WASHINGTON, May 26, 2026, 15:00 EDT
- SpaceX launched 24 more Starlink satellites on May 26—just one day after sending up 29—putting continued strain on ground-based monitoring systems tracking the swelling low-Earth-orbit constellations.
- Getting satellites into orbit is just one hurdle. The real challenge: can operators move quickly on telemetry—standard health and status readings—to catch issues and respond in time?
- Amazon Leo and Telesat, among others, are ramping up or getting ready to launch their own LEO networks—broadening the industry’s operational trial.
On Tuesday, SpaceX launched 24 additional Starlink satellites from Vandenberg Space Force Base, following a 29-satellite mission out of Cape Canaveral the previous day. The pace is turning up the spotlight on a less discussed choke point for the expanding satellite fleet: handling the torrent of data each unit beams down to Earth.
Timing is critical here. In Low Earth orbit (LEO), satellite networks are scaling up from just dozens to literally thousands of spacecraft, each one churning out telemetry on things like battery health, heat levels, position, software status, and link quality. Operators aren’t just dealing with a flood of raw data—they’re also facing a spike in the variety of data streams that need to be recorded, searched, and decoded.

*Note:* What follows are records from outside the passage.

-- ==== Sys2Proof/Tests/Slice0.lean ====
section
/-! SUPPORT. Own tests: an ill-formed command for each check of well-formedness, worked examples of the manual, single steps, and for
every statement of the obligations that has hypotheses a state and operands that meet them, clause by clause. -/

set_option Elab.async false

namespace Sys2Proof.Tests

open Sys2Proof Sys2Proof.Machine

def S0 : State := State.reset
def setL (s : State) (l : List (Fld × Nat × Nat)) : State := l.foldl (fun u e => u.wr e.1 e.2.1 e.2.2) s
def recOf (ty tid : Nat) (body : List Nat) : Rec :=
  let h := ty * 2 ^ 40 + tid * 2 ^ 20 + body.length
  { hdr := h * 2 ^ 16 + crc16 (bytesBE 6 h), body := body, crc := crc32 body }
def msgRec (code seq tid : Nat) (body : List Nat) (eff : Bool := false) (effWord : Nat := 0) : Rec :=
  recOf 5 tid (bytesBE 8 (code * 2 ^ 56 + seq * 2 ^ 48 + b2n eff * 2 ^ 47 + effWord) ++ body)
/-- A cell as it stands on the line, with its CRC. -/
def cellOf (port ty src dst hops len : Nat) (sou eou err : Bool) (seq stamp : Nat) (payload : List Nat) : Cell :=
  let h := cellHeader ty src dst hops len sou eou err seq stamp
  { port := port, hdr := ofBytesBE h, payload := payload, crc := crc32 (bytesBE 16 (ofBytesBE h) ++ payload) }
theorem cellOf_ok (port ty src dst hops len : Nat) (sou eou err : Bool) (seq stamp : Nat) (p : List Nat) :
    cellOk (cellOf port ty src dst hops len sou eou err seq stamp p) = true := by simp [cellOk, cellOf]
theorem takes_cellOf (s : State) (port ty src dst hops len : Nat) (sou eou err : Bool) (seq stamp : Nat) (p : List Nat) (k : Nat)
    (h : (decide (port < 2) && s.fkIsUp port && cType (cellOf port ty src dst hops len sou eou err seq stamp p) == k) = true) :
    s.takesCell (cellOf port ty src dst hops len sou eou err seq stamp p) k = true := by
  simp only [State.takesCell, cellOf_ok, Bool.and_true]
  exact h

/-! Well-formedness: one ill-formed command for each check of WellFormed.lean -/

def r0 : Rec := { hdr := 0, body := [], crc := 0 }
def c0 : Cell := { port := 0, hdr := 0, payload := [], crc := 0 }
def p0 : Ptp := { fup := false, port := 0, domain := 0, master := 0, seq := 0, twoStep := false, sec := 0, ns := 0, cf := 0, entry := none }
def g0 : Mgmt := { mem := 0, role := 0, rxOk := true, tid := 0, tidValid := true }

theorem test_wf_refuses_reset_boot_and_record : List.all (α := Instr)
  [.resetAssert 3, .resetRelease 65536, .memorySelftestDone (some (32, 0)), .imageCheck (some [256]), .twFifoWrite (2 ^ 32),
   .recCommitDone 5]
  (fun c => !c.wf) = true := by decide

theorem test_wf_refuses_host_interface_and_registers : List.all (α := Instr)
  [.functionLevelReset 17, .registerWrite 34 1 false [] none {} [], .registerWrite 1 (2 ^ 32) false [] none {} [],
   .registerWrite 1 1 false [2 ^ 32] none {} [], .registerWrite 1 1 false [] (some (2 ^ 32)) {} [],
   .registerWrite 1 1 false [] none {} [⟨34, 1, true, []⟩], .registerWrite 1 1 false [] none {} [⟨1, 2 ^ 32, true, []⟩],
   .registerWrite 1 1 false [] none {} [⟨1, 1, true, [2 ^ 32]⟩], .unsupportedRequest 34,
   .counterLoRead 34 1 1, .counterLoRead 1 (2 ^ 32) 1, .counterLoRead 1 1 1025, .lockFieldWrite 34 1 1, .lockFieldWrite 1 (2 ^ 32) 1, .lockFieldWrite 1 1 (2 ^ 32),
   .stickyClr 34 1 false, .stickyClr 1 (2 ^ 32) false, .intRegisterWrite 34 1 false 1 none, .intRegisterWrite 1 (2 ^ 32) false 1 none,
   .intRegisterWrite 1 1 false (2 ^ 32) none, .intRegisterWrite 1 1 false 1 (some (2 ^ 32)), .msixVectorUnmask 17 1,
   .msixVectorUnmask 1 256, .intForce 34 1 1, .intForce 1 (2 ^ 32) 1, .intForce 1 1 (2 ^ 32), .twoWireWrite (2 ^ 32) [] {},
   .twoWireWrite 1 [256] {}, .twoWireRead (2 ^ 32) 1, .pcieLinkUp 5 1 1, .pcieLinkUp 1 5 1, .pcieLinkUp 1 1 16]
  (fun c => !c.wf) = true := by decide

theorem test_wf_refuses_the_terminal_on_its_line : List.all (α := Instr)
  [.clockMonitorFault 60, .ltSkew 4 1 1, .ltSkew 1 32 1, .ltSkew 1 1 128]
  (fun c => !c.wf) = true := by decide

theorem test_wf_refuses_line_time : List.all (α := Instr)
  [.frameBoundary 4 [], .frameBoundary 1 [(2, 0)], .frameBoundary 1 [(0, 256)], .multiframeBoundary [(32, 0)], .superframeBoundary [], .applyReq 38 1, .applyReq 1 8, .applyCancel 38,
   .applyMarkerPass 38 1, .applyMarkerPass 1 19, .ltSnapRead 34, .launchEntryArm 256 1, .launchEntryArm 1 (2 ^ 32),
   .launchEntryDisarm 256 1, .launchEntryDisarm 1 (2 ^ 32)]
  (fun c => !c.wf) = true := by decide

theorem test_wf_refuses_downstream_receiver : List.all (α := Instr)
  [.rsExpectWrite (2 ^ 32), .coefBankWrite false 32 1 1 1, .coefBankWrite false 1 2 1 1, .coefBankWrite false 1 1 52 1,
   .coefBankWrite false 1 1 1 (2 ^ 32), .acqGainSettled 2, .acqCdFound 2 1, .acqCdFound 1 (2 ^ 18), .acqCdHintMiss 2, .acqFreqAcquired 2,
   .acqEqConverged 32, .acqStateOverrun 2, .blockDecoded 32 1 [] 0 false, .blockDecoded 1 (2 ^ 17) [] 0 false,
   .blockDecoded 1 1 [256] 0 false]
  (fun c => !c.wf) = true := by decide

theorem test_wf_refuses_line_framing : List.all (α := Instr)
  [.fawSearchWord 32 1 1 1, .fawSearchWord 1 1 (2 ^ 256) 1, .fawInframeWord 32 1 1, .fawInframeWord 1 (2 ^ 256) 1,
   .overheadBlock 32 1 none, .overheadBlock 1 64 none, .overheadBlock 1 1 (some [256]), .delineateUnit 512,
   .fillRecord { r0 with hdr := 2 ^ 64 }, .profileTable { r0 with hdr := 2 ^ 64 }, .allocMap { r0 with hdr := 2 ^ 64 },
   .rdiList { r0 with hdr := 2 ^ 64 }, .reservedRecord { r0 with hdr := 2 ^ 64 }, .recordHeaderError { r0 with hdr := 2 ^ 64 }, .defectConditionMet (.lof 32) false 0 false, .defectConditionMet (.los 1) false 256 false]
  (fun c => !c.wf) = true := by decide

theorem test_wf_refuses_power_and_wake : List.all (α := Instr)
  [.wakeMap { r0 with hdr := 2 ^ 64 }, .leaveRequest [⟨6, 1, 1, 0⟩], .leaveRequest [⟨1, 32, 1, 0⟩], .leaveReturn 6 1 1, .leaveReturn 1 32 1]
  (fun c => !c.wf) = true := by decide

In a May 20 piece for SpaceNews, Ian Clark of InfluxData called this challenge the “cardinality wall”—that’s when a ground-system database gets swamped by sheer numbers of unique, time-stamped data streams. Cardinality basically refers to the count of different series a database manages, like an individual sensor on a given satellite running in a specific mission mode. Copernical
InfluxData, referencing the SpaceNews piece, pointed out that today’s aerospace telemetry includes a long list of metadata—think spacecraft ID, subsystem, orbit segment, mission phase, software configuration. Layer that across an entire fleet and, as the company put it, traditional databases start to “struggle under the weight of exploding cardinality.” LinkedIn
Starlink stands out as SpaceX’s biggest play on scale. On Monday, Spaceflight Now reported that the Starlink 10-47 launch tacked on 29 V2 Mini Optimized satellites, swelling the megaconstellation past 10,000 units. That marked SpaceX’s 60th orbital flight this year. Then on Tuesday, Starlink 17-37 pushed the total higher, with another 24 satellites joining the fleet.
Amazon Leo—previously known as Project Kuiper—has also ramped up activity. The company reported 11 missions completed by its LEO network so far, with over 300 satellites launched during its first year of operations and more than 100 future launches already locked in. Up next: an Atlas V rocket carrying 29 satellites is scheduled to launch from Cape Canaveral on May 29.
In a company post, Rajeev Badyal, vice president at Amazon Leo, pointed out that using heavier launch vehicles “allow us to deploy more satellites per mission.” He said that should speed up how quickly customers get service. But there’s a flip side: launching more satellites at once means there’s also more hardware to bring online, track, and integrate into their control systems. LinkedIn
Telesat offers fresh evidence the satellite market’s scope is stretching past SpaceX and Amazon. According to Reuters on Tuesday, the Canadian company has been in early discussions with Italy about secure satellite connectivity, with intentions to put 150 to 200 LEO satellites into orbit starting this year, targeting commercial and defense customers.
Smaller fleet operators know these operational challenges well. During an InfluxData webinar, Caleb MacLachlan, senior spacecraft operations software engineer at Loft Orbital, described handling nearly 10 million measurements in just a 10-minute spacecraft contact. That level of throughput, he said, demands a system that’s “very low latency and performant.” InfluxData
MacLachlan flagged another risk: sloppy data tagging. “Series cardinality goes up like crazy,” he pointed out. “That’s what really kills the performance of an Influx database.” InfluxData
The suggested solutions aren’t flashy: break up telemetry pipelines to keep a single chokepoint from spreading trouble, move to databases that actually handle time-series workloads, and hold onto enough metadata for spotting oddities—but skip the kind of exhaustive tagging that bogs everything down. InfluxData’s take? The companies finding traction are overhauling telemetry setups entirely, not fussing with minor tweaks.
But there’s a real chance operators go too far the other way. Strip out too much data and engineers could miss underlying patterns that tip off a failing part; leave everything in, and suddenly storage, query speeds, and costs start stacking up fast. Launch frequency throws another wrench in the works: FAA Administrator Bryan Bedford noted last week that SpaceX’s ambition for a sharp increase in launches means reliability has to step up as well. “We need to see a lot more reliability,” he told reporters. Reuters
At this point, the “cardinality wall” is largely trouble for operations teams—not something end users are noticing yet. That could shift fast if an undetected anomaly, sluggish query, or lagging response time flips a backend snag into an actual outage. Rockets still draw the spotlight in the LEO race, but behind the scenes, it’s mission-control data systems that could end up determining who truly scales.